Only a return to private sector dominance and accelerating productivity (rather than recoveries driven by liquidity and/or stimulus) can ensure ‘beautiful deleveraging’. We maintain that this remains a low-probability event.

Far more likely is that the latest two-year-old recovery was due to a mix of unique and to some extent unsustainable factors, such as massive liquidity injections by key CBs (US$3.5 trillion – Mar’16 and Dec’17), coordinated monetary policies (since Feb’16) and as always, China’s stimulus.

The question therefore is what would happen to values and volatilities, if these three supports are gradually  withdrawn. For example, CBs’ liquidity injection in ’18 is likely to be only ~US$0.7 trillion (turning negative in ’19) or growth of ~5%, barely enough to cover global nominal GDP (~6%).

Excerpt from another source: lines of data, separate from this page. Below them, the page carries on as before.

@[simp] theorem tokenInit_cfg (s : State) : (tokenInit s).cfg = s.cfg := rfl
@[simp] theorem tokenInit_protoState (s : State) : (tokenInit s).protoState = s.protoState := rfl
@[simp] theorem tokenInit_hfn (s : State) : (tokenInit s).hfn = s.hfn := rfl
@[simp] theorem tokenInit_errEvent (s : State) : (tokenInit s).errEvent = s.errEvent := rfl
@[simp] theorem tokenInit_rcvPduLen (s : State) : (tokenInit s).rcvPduLen = s.rcvPduLen := rfl
@[simp] theorem tokenInit_rxState (s : State) : (tokenInit s).rxState = s.rxState := rfl
@[simp] theorem tokenInit_txState (s : State) : (tokenInit s).txState = s.txState := rfl
@[simp] theorem tokenInit_rxbuf (s : State) : (tokenInit s).rxbuf = s.rxbuf := rfl
@[simp] theorem tokenInit_rxPos (s : State) : (tokenInit s).rxPos = s.rxPos := rfl
@[simp] theorem tokenInit_txbuf (s : State) : (tokenInit s).txbuf = s.txbuf := rfl
@[simp] theorem tokenInit_txCur (s : State) : (tokenInit s).txCur = s.txCur := rfl
@[simp] theorem tokenInit_txRem (s : State) : (tokenInit s).txRem = s.txRem := rfl
@[simp] theorem tokenInit_sndPduLen (s : State) : (tokenInit s).sndPduLen = s.sndPduLen := rfl
@[simp] theorem tokenInit_destAddr (s : State) : (tokenInit s).destAddr = s.destAddr := rfl
@[simp] theorem tokenInit_bcast (s : State) : (tokenInit s).bcast = s.bcast := rfl
@[simp] theorem tokenInit_lineMode (s : State) : (tokenInit s).lineMode = s.lineMode := rfl
@[simp] theorem tokenInit_running (s : State) : (tokenInit s).running = s.running := rfl
@[simp] theorem tokenInit_timer (s : State) : (tokenInit s).timer = s.timer := rfl
@[simp] theorem tokenInit_evq (s : State) : (tokenInit s).evq = s.evq := rfl
@[simp] theorem tokenInit_token (s : State) : (tokenInit s).token = .free := rfl
@[simp] theorem tokenInit_sidBuf (s : State) : (tokenInit s).sidBuf = s.sidBuf := rfl
@[simp] theorem tokenInit_sidLen (s : State) : (tokenInit s).sidLen = s.sidLen := rfl
@[simp] theorem tokenInit_coils (s : State) : (tokenInit s).coils = s.coils := rfl
@[simp] theorem tokenInit_disc (s : State) : (tokenInit s).disc = s.disc := rfl
@[simp] theorem tokenInit_hold (s : State) : (tokenInit s).hold = s.hold := rfl
@[simp] theorem tokenInit_input (s : State) : (tokenInit s).input = s.input := rfl
@[simp] theorem tokenInit_faults (s : State) : (tokenInit s).faults = s.faults := rfl
@[simp] theorem tokenInit_refused (s : State) : (tokenInit s).refused = s.refused := rfl
@[simp] theorem tokenInit_wire (s : State) : (tokenInit s).wire = s.wire := rfl
@[simp] theorem tokenInit_results (s : State) : (tokenInit s).results = s.results := rfl
@[simp] theorem tokenInit_errorsRead (s : State) : (tokenInit s).errorsRead = s.errorsRead := rfl
@[simp] theorem tokenInit_program (s : State) : (tokenInit s).program = s.program := rfl
@[simp] theorem tokenInit_draws (s : State) : (tokenInit s).draws = s.draws := rfl

@[simp] theorem tokenTake_cfg (s : State) : (tokenTake s).cfg = s.cfg := rfl
@[simp] theorem tokenTake_protoState (s : State) : (tokenTake s).protoState = s.protoState := rfl
@[simp] theorem tokenTake_hfn (s : State) : (tokenTake s).hfn = s.hfn := rfl
@[simp] theorem tokenTake_errEvent (s : State) : (tokenTake s).errEvent = s.errEvent := rfl
@[simp] theorem tokenTake_rcvPduLen (s : State) : (tokenTake s).rcvPduLen = s.rcvPduLen := rfl
@[simp] theorem tokenTake_rxState (s : State) : (tokenTake s).rxState = s.rxState := rfl
@[simp] theorem tokenTake_txState (s : State) : (tokenTake s).txState = s.txState := rfl
@[simp] theorem tokenTake_rxbuf (s : State) : (tokenTake s).rxbuf = s.rxbuf := rfl
@[simp] theorem tokenTake_rxPos (s : State) : (tokenTake s).rxPos = s.rxPos := rfl
@[simp] theorem tokenTake_txbuf (s : State) : (tokenTake s).txbuf = s.txbuf := rfl
@[simp] theorem tokenTake_txCur (s : State) : (tokenTake s).txCur = s.txCur := rfl
@[simp] theorem tokenTake_txRem (s : State) : (tokenTake s).txRem = s.txRem := rfl
@[simp] theorem tokenTake_sndPduLen (s : State) : (tokenTake s).sndPduLen = s.sndPduLen := rfl
@[simp] theorem tokenTake_destAddr (s : State) : (tokenTake s).destAddr = s.destAddr := rfl
@[simp] theorem tokenTake_bcast (s : State) : (tokenTake s).bcast = s.bcast := rfl
@[simp] theorem tokenTake_lineMode (s : State) : (tokenTake s).lineMode = s.lineMode := rfl
@[simp] theorem tokenTake_running (s : State) : (tokenTake s).running = s.running := rfl
@[simp] theorem tokenTake_timer (s : State) : (tokenTake s).timer = s.timer := rfl
@[simp] theorem tokenTake_evq (s : State) : (tokenTake s).evq = s.evq := rfl
@[simp] theorem tokenTake_token (s : State) : (tokenTake s).token = .held := rfl
@[simp] theorem tokenTake_sidBuf (s : State) : (tokenTake s).sidBuf = s.sidBuf := rfl
@[simp] theorem tokenTake_sidLen (s : State) : (tokenTake s).sidLen = s.sidLen := rfl
@[simp] theorem tokenTake_coils (s : State) : (tokenTake s).coils = s.coils := rfl
@[simp] theorem tokenTake_disc (s : State) : (tokenTake s).disc = s.disc := rfl
@[simp] theorem tokenTake_hold (s : State) : (tokenTake s).hold = s.hold := rfl
@[simp] theorem tokenTake_input (s : State) : (tokenTake s).input = s.input := rfl
@[simp] theorem tokenTake_faults (s : State) : (tokenTake s).faults = s.faults := rfl
@[simp] theorem tokenTake_refused (s : State) : (tokenTake s).refused = s.refused := rfl
@[simp] theorem tokenTake_wire (s : State) : (tokenTake s).wire = s.wire := rfl
@[simp] theorem tokenTake_results (s : State) : (tokenTake s).results = s.results := rfl
@[simp] theorem tokenTake_errorsRead (s : State) : (tokenTake s).errorsRead = s.errorsRead := rfl
@[simp] theorem tokenTake_program (s : State) : (tokenTake s).program = s.program := rfl
@[simp] theorem tokenTake_draws (s : State) : (tokenTake s).draws = s.draws := rfl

Similarly, CBs are likely to make repeated attempts to raise cost of capital, despite likely inability to do so while China is tightening, and if history is any guide, it would more than likely over-tighten. This should raise volatilities. Even if assume that recovery is indeed more sustainable, CBs (uncomfortable as they are with current excessive valuations and low volatilities) would be happy to see volatilities rise and return to some form of price discovery. The 64-dollar dollar question is whether ‘patient is  sufficiently healthy to withstand pressure’.

Thus, one way or another, it seems volatilities are likely to rise at some point in ’18, and investors should consider buying volatility. As always ‘canary’ in the coalmine would be high yield, FX and EM markets. We remain comfortable with 1H’18 but we are concerned that policy errors could compound later in the year.